Fern Knight: Fern Knight

Fern Knight
Fern Knight
VHF Records
2008-05-06

For five years, Margaret Wienk has been telling a story, and loyal listeners have followed her into the lush fantasy world she has created, getting lost among the twisting melodies and alluring imagery that called out like a mysterious thicket of dark woods, emanating both a natural beauty and sinister aura that are impossible to resist. On her third album, the self-titled Fern Knight, it sounds for the first time like she’s willing to emerge from that fantasy and set foot on familiar ground, though she brings much of that compelling dryadic spirit out with her.

Fern Knight has been Wienk’s vehicle since 2003, when she and collaborator Mike Corcoran released Seven Years for Severed Limbs, a sleeper masterpiece that introduced the group’s dark, gothic folk intentions. Fern Knight draws much from the British folk of artists like Pentangle or Vashti Bunyan, whose music has a decidedly Celtic or medieval feel. It identifies with nature and with earthy themes that border on pagan, but ultimately the music is an evocation of feeling and emotion rather than a particular set of dogmas. Simply put, it is beautiful music that draws energy from the landscape and fires the imagination with its elegantly constructed melodies and poetic lyrics.

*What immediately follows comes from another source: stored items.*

-- ==== Sys2Proof/Machine/Bits.lean ====
section
/-!
DEFINITION. Bits.lean: layer 2, the pulse-width bit encoder and decoder (41_bit_transport.md), and the internal operations
`send_bit`, `finish_frame` and `receive_bit`.
-/

namespace Sys2Proof.Machine

open Sys2Proof

/-- `send_bit(start, prev_zero, b)` of R125. -/
def State.sendBit (start : Cycle) (prevZero b : Bool) (s : State) : State :=
  let s1 := if prevZero then s.schedule (minus s.params start s.params.tShort) .setHigh else s
  let s2 := s1.schedule start .setLow
  if b then s2.schedule (plus s2.params start s2.params.tShort) .setHigh else s2

/-- `finish_frame(last_start)` of R126. -/
def State.finishFrame (lastStart : Cycle) (s : State) : State :=
  s.schedule (plus s.params lastStart (s.params.tPeriod - s.params.tShort)) .setHigh

/-- `receive_bit` of R128, from the cycle of its first read on: the level and the detected edge, or none for
`ReadBitTimeout`. -/
def receiveBit (s : State) : Option (Level × Cycle) × State :=
  let r := poll .low s.params.timeout s
  match r.1 with
  | none => (none, r.2)
  | some t =>
    let w := r.2.waitUntil (plus r.2.params t r.2.params.tHalf)
    (some (w.lineLevel, t), w.pinRead)

/-- Selector 0x20: `send_bit` (R125). It runs whatever SIGNAL's mode is (log 21). -/
def execSendBit (start : Cycle) (prevZero b : Bool) (s : State) : Host.Outcome State Fault Refusal :=
  .next ((s.sendBit start prevZero b).reply .none)

/-- Selector 0x21: `finish_frame` (R126). It runs whatever SIGNAL's mode is (log 21). -/
def execFinishFrame (lastStart : Cycle) (s : State) : Host.Outcome State Fault Refusal :=
  .next ((s.finishFrame lastStart).reply .none)

/-- Selector 0x22: `receive_bit` (R128). The caller's cursor is written on success only. -/
def execReceiveBit (s : State) : Host.Outcome State Fault Refusal :=
  let r := receiveBit s.elapse
  .next (match r.1 with
    | none => r.2.fail none .readBitTimeout
    | some (level, t) => (r.2.setCursor t).exit none (.bit level t))

end Sys2Proof.Machine
end

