-- ==== Sys2Proof/Machine/Dispatch.lean ====
section
/-!
DEFINITION. Dispatch.lean: every operation's meaning, one arm each.
-/

namespace Sys2Proof.Machine

open Sys2Proof

def exec (i : Instr) (s : State) : Host.Outcome State Fault Refusal :=
  match i with
  | .init => Sys2Proof.Machine.execInit s
  | .reset mode => Sys2Proof.Machine.execReset mode s
  | .swimEntry => Sys2Proof.Machine.execSwimEntry s
  | .srst => Sys2Proof.Machine.execSrst s
  | .rotf lenAndAddr dest => Sys2Proof.Machine.execRotf lenAndAddr dest s
  | .wotf data => Sys2Proof.Machine.execWotf data s
  | .sendCommand cmd len data => Sys2Proof.Machine.execSendCommand cmd len data s
  | .now => Sys2Proof.Machine.execNow s
  | .waitUntil target => Sys2Proof.Machine.execWaitUntil target s
  | .enterCritical => Sys2Proof.Machine.execEnterCritical s
  | .leaveCritical saved => Sys2Proof.Machine.execLeaveCritical saved s
  | .sendBit start prevZero b => Sys2Proof.Machine.execSendBit start prevZero b s
  | .finishFrame lastStart => Sys2Proof.Machine.execFinishFrame lastStart s
  | .receiveBit => Sys2Proof.Machine.execReceiveBit s
  | .sendByte cursor data n => Sys2Proof.Machine.execSendByte cursor data n s
  | .receiveByte => Sys2Proof.Machine.execReceiveByte s
  | .wireSrst => Sys2Proof.Machine.execWireSrst s
  | .wireRotf lenAndAddr dest => Sys2Proof.Machine.execWireRotf lenAndAddr dest s
  | .wireWotf data => Sys2Proof.Machine.execWireWotf data s

end Sys2Proof.Machine
end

Fern Knight begins with “Bemused”, a song drenched in cascading harp and sharp yet subtle stabs of acid guitar. It inaugurates the first of the album’s three segments, this one still deep within Wienk’s fairy tale, and it’s impossible not to be entranced by the song’s charms. Listening to her sweetly sing the song’s closing mantra, “lapping sea foam with your fingers that stretch the circumference around”, as her voice overlaps and harmonizes with itself, it feels as if the song is plummeting downward, pulling the listener down the rabbit hole. “Silver Fox” and “Sundew” follow with equally delightful excursions into the fantasy. The band is at its finest here, as members Jesse Sparhawk, Jim Ayre, and James Wolf create a solid foundation of sounds, blending the electric with the acoustic and threading neatly with Wienk’s arrangements for strings.

The album’s second segment is where Fern Knight enters the real world, with a travelogue triptych that honors particular landmarks. “Synge’s Chair” and “Loch Na Fooey” are songs for the west of Ireland, the former detailing an unfruitful trip to discover the favorite spot of playwright John Millington Synge on the Aran Island of Inishmaan, the latter hailing a body of water in County Galway. “Hawk Mountain” describes the eponymous sanctuary in the Pennsylvanian Appalachians. All of these places represent the margins of civilization, places where the push of civilization butts up against the last outposts of unbridled nature. “Synge’s Chair” captures the gloomy wonder of the stormy Aran Islands, and of Synge’s work in particular, which immortalized the persistent will of the people there, who lived both with and in opposition to the natural forces around them.

The three tracks which close the album comprise the “Magpie Suite”, a work that is a culmination of the progression seen on Fern Knight, where the music departs from fantasy, emerges in the margins, and finally confronts reality. The suite, also written during the trip to Ireland, is a stark meditation on the frightful potential for environmental decay that hangs over our world. It’s an extended keening, in which Wienk looks into a possible future and laments the devastation, with nothing but memories of the vistas that were once so inspiring and uplifting. “All is lost”, she sighs in “Part II”, “All is gone / waking nightmare”. It’s quite dire, a funeral dirge for the Earth. It’s also a reminder that no matter how pleasing it is to indulge in fantasy or escape to the edges of the world, one cannot escape reality and must ultimately take part in its caretaking.

Fern Knight, like most self-titled albums, is in many ways a statement of purpose. It’s a wonderfully full realization of the many aspects of Margaret Wienk’s abilities, as a songwriter, as a musician, and as a storyteller. She’s conscious that great beauty and great darkness often go hand in hand, and deftly balances both throughout her work. On Fern Knight it’s her bright voice that lights the way, and even as the music descends into the depths, that light is never extinguished and makes approaching the darkness far easier.